Magnetic resonance imaging predicted the therapeutic response of patients with spinal cerebrospinal fluid leakage undergoing targeted epidural blood patch

Hung-Chieh Chen et al. Br J Radiol. .

Abstract

Objective: Most patients with spinal cerebrospinal fluid (CSF) leakage require an epidural blood patch (EBP); however, the response to treatment is varied. This study aimed to compare the MRI findings at follow-up between EBP effective and non-effective groups and to identify imaging findings that predict EBP treatment failure.

Methods: We retrospectively reviewed 48 patients who received EBP treatment for spinal CSF leakage. These patients were stratified into two groups: EBP effective (n = 27) and EBP non-effective (n = 21) using the results of the 3 month MRI as the end point.
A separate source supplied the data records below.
-- ==== Sys2Proof/Laws/Effects.lean ====
section
/-! SUPPORT. What any command can come to: the statuses it can end with, that it stores only inside the address space, and
the two ways in which it stops. -/

namespace Sys2Proof.Machine

/-- All an effect can be: done with one of the given statuses, with runs inside the address space that do not overlap; failed, but not as
illegal, and with a comparison unsupported only where `compares` says that it may be; faulted where some address has no
memory behind it; or outside the premises by an overlap. -/
def Effect.Sound (statuses : List Word) (compares : Prop) (s : State) (e : Effect) : Prop :=
  match e with
  | .done status _ runs _ =>
    status ∈ statuses ∧ (∀ r ∈ runs, r.2 ≠ [] → r.1 + r.2.length ≤ 2 ^ 32) ∧
      runs.Pairwise fun p q => p.1 + p.2.length ≤ q.1 ∨ q.1 + q.2.length ≤ p.1
  | .failed code cmp =>
    code ≠ .illegalCommand ∧ (cmp = .notMade ∨ cmp = .unsupported ∧ code = .unsupportedFormat ∧ compares)
  | .faulted _ => s.unbacked ≠ []
  | .outside r => r = .overlappingBuffers

theorem guarded_sound {statuses : List Word} {compares : Prop} {s : State} {e : Effect}
    (h : e.Sound statuses compares s) (reads writes : List Range) : (guarded s reads writes e).Sound statuses compares s := by
  rcases guarded_cases s reads writes e with ⟨-, h'⟩ | ⟨-, ⟨u, hu, -⟩, h'⟩ | ⟨-, -, h'⟩ <;> rw [h']
  · rfl
  · exact List.ne_nil_of_mem hu
  · exact h

/-- A failure of the checks that make no comparison. -/
theorem failed_sound {statuses : List Word} {compares : Prop} {s : State} {code : FailCode} (h : code ≠ .illegalCommand) :
    (Effect.failed code .notMade).Sound statuses compares s := ⟨h, .inl rfl⟩

/-- An operation that stores one run inside the address space. -/
theorem done_one_sound {compares : Prop} {s : State} {status : Word} {statuses : List Word} {res : Vector Word 12} {a draws : Nat}
    {bs : List Byte} (hs : status ∈ statuses) (h : a + bs.length ≤ 2 ^ 32) :
    (Effect.done status res [(a, bs)] draws).Sound statuses compares s :=
  ⟨hs, fun r hr _ => by rw [List.mem_singleton.1 hr]; exact h, List.pairwise_singleton ..⟩

/-! ## The line codec -/

theorem lineFailure_cases (fmt : PixelFormat) (a : LineArgs) :
    lineFailure fmt a = some .badBufferSize ∨ lineFailure fmt a = some .unsupportedFormat ∨
      (lineFailure fmt a = none ∧ fits a.packedAddr a.packedLen (packedBytes fmt a) ∧
        fits a.compAddr a.compLen (compBytes fmt a)) := by
  unfold lineFailure
  split
  · exact .inl rfl
  · split
    · exact .inr (.inl rfl)
    · split
      · exact .inl rfl
      · split
        · exact .inl rfl
        · split
          · exact .inl rfl
          · split
            · exact .inl rfl
            · exact .inr (.inr ⟨rfl, by omega, by omega⟩)

theorem unpackEffect_sound {fmt : PixelFormat} {group : Memory → Nat → List Nat}
    (hl : ∀ m b, (group m b).length = (elementGeometry fmt).componentsPerElement) (a : LineArgs) (s : State) :
    (unpackEffect fmt group a s).Sound [0x001] False s := by
  unfold unpackEffect
  rcases lineFailure_cases fmt a with h | h | ⟨h, -, h2, h3⟩ <;> rw [h]
  · exact failed_sound (by decide)
  · exact failed_sound (by decide)
  · refine guarded_sound (done_one_sound (by decide) ?_) _ _
    rw [cellsBytes_length, unpackedCells, length_flatMap_range _ (fun k => hl _ _)]
    rw [compBytes, Nat.mul_assoc, Nat.mul_comm (groupCount fmt a)] at h2
    omega

theorem packEffect_sound {fmt : PixelFormat} {pack : List Nat → Option (List Byte)}
    (hl : ∀ cells bs, pack cells = some bs → cells.length = (elementGeometry fmt).componentsPerElement →
      bs.length = (elementGeometry fmt).bytesPerElement) (a : LineArgs) (s : State) :
    (packEffect fmt pack a s).Sound [0x001] False s := by
  unfold packEffect
  rcases lineFailure_cases fmt a with h | h | ⟨h, ⟨h2, h3⟩, -⟩ <;> rw [h]
  · exact failed_sound (by decide)
  · exact failed_sound (by decide)
  · refine guarded_sound (done_one_sound (by decide) ?_) _ _
    rw [length_flatMap_range _ (packedGroup_length hl)]
    rw [packedBytes, Nat.mul_comm] at h2
    omega

theorem uncodedEffect_sound (fmt : PixelFormat) (a : LineArgs) (s : State) : (uncodedEffect fmt a).Sound [0x001] False s := by
  unfold uncodedEffect
  rcases lineFailure_cases fmt a with h | h | ⟨h, -⟩ <;> rw [h] <;> exact failed_sound (by decide)

/-! ## The converter -/

theorem cscFailure_cases (minPixels nIn nOut : Nat) (b : LinePair) :
    cscFailure minPixels nIn nOut b = some .nullBuffer ∨ cscFailure minPixels nIn nOut b = some .badBufferSize ∨
      (cscFailure minPixels nIn nOut b = none ∧ (b.srcAddr ≠ 0 ∧ b.dstAddr ≠ 0) ∧ cscPasses minPixels nIn nOut b) := by
  unfold cscFailure
  split
  · exact .inl rfl
  · split
    · exact .inr (.inl rfl)
    · split
      · exact .inr (.inl rfl)
      · split
        · exact .inr (.inl rfl)
        · refine .inr (.inr ⟨rfl, ?_, ?_, ?_, ?_⟩) <;> omega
Results: Compared to the EBP non-effective group, the patients in the EBP effective group had a lower spinal CSF leakage number (2.67 vs 12.48; p = 0.001), lower spinal epidural fluid accumulation levels (3.00 vs 7.48; p = 0.004), brain descend (11.11% vs 38.10%; p = 0.027), pituitary hyperemia (18.52% vs 57.14%; p = 0.007), and decreased likelihood of ≥three numbers of spinal CSF leakage (25.93% vs 90.48%; p = 0.001) in the post-EBP MRI. Clinical non-responsiveness (OR: 57.84; 95% CI: 3.47-972.54; p = 0.005) and ≥three numbers of spinal CSF leakage (OR: 15.13; 95% CI: 1.45-159.06; p = 0.023) were associated with EBP failure. Between these variables, ≥three numbers of spinal CSF leakage identified using the post-EBP MRI demonstrated greater sensitivity in predicting EBP failure compared to clinical non-responsiveness (90.48% vs 61.9%).

Conclusion: The number of spinal CSF leakage identified using the post-EBP MRI with a cut-off value of three is an effective predictor of EBP failure.

Advances in knowledge: Compared to clinical responsiveness, the post-EBP MRI provided a more objective approach to predict the effectiveness of EBP treatment in patients with spinal CSF leakage.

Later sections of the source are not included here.